» **EXERCISE DATA**:
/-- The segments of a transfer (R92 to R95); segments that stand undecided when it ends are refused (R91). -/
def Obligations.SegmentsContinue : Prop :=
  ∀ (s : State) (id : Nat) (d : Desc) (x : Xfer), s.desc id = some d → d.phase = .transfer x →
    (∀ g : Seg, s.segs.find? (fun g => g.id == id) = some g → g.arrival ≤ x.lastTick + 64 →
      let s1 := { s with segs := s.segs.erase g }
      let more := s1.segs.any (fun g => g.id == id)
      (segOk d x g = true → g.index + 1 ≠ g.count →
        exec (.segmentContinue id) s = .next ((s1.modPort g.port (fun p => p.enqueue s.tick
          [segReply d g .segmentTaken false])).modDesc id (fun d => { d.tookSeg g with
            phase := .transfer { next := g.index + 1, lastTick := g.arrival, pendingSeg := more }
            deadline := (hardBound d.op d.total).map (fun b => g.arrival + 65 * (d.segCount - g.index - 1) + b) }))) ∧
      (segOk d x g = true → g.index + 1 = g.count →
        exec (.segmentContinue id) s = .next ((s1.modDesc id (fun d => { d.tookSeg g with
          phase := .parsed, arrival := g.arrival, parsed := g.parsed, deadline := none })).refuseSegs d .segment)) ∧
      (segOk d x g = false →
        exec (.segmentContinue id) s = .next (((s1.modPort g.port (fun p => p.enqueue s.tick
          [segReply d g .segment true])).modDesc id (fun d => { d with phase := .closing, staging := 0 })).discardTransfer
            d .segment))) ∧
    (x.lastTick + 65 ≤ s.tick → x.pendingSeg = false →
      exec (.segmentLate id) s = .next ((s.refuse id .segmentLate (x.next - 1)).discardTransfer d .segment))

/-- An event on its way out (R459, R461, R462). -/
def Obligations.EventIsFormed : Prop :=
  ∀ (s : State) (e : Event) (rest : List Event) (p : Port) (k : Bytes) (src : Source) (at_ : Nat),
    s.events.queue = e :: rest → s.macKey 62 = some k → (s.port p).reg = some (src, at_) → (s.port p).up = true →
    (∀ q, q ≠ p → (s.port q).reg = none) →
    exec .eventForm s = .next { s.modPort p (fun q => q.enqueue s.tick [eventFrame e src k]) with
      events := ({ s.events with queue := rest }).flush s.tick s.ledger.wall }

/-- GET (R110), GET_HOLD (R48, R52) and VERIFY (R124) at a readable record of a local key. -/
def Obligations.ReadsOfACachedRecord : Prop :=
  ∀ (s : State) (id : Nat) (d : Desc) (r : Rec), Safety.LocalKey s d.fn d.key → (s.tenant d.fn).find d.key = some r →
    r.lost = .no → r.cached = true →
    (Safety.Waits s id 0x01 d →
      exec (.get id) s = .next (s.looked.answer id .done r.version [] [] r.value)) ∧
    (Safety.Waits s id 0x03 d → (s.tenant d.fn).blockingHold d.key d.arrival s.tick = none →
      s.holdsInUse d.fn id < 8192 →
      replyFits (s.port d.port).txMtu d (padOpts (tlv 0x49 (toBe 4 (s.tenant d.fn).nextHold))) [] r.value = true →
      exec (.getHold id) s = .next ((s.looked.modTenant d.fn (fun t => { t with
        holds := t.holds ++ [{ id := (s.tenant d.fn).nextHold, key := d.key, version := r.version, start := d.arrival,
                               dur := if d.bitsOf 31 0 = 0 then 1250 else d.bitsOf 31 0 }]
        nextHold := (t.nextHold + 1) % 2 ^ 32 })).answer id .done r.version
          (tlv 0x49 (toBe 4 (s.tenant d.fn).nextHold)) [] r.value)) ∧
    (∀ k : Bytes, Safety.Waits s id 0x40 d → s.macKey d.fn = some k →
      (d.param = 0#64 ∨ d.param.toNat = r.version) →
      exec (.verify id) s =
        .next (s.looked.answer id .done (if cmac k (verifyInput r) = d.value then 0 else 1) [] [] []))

» **PROBLEM DETAILS**: When a line in the records above contains the word "events", copy it.

» **EXERCISE RESPONSE**:
    s.events.queue = e :: rest → s.macKey 62 = some k → (s.port p).reg = some (src, at_) → (s.port p).up = true →
      events := ({ s.events with queue := rest }).flush s.tick s.ledger.wall }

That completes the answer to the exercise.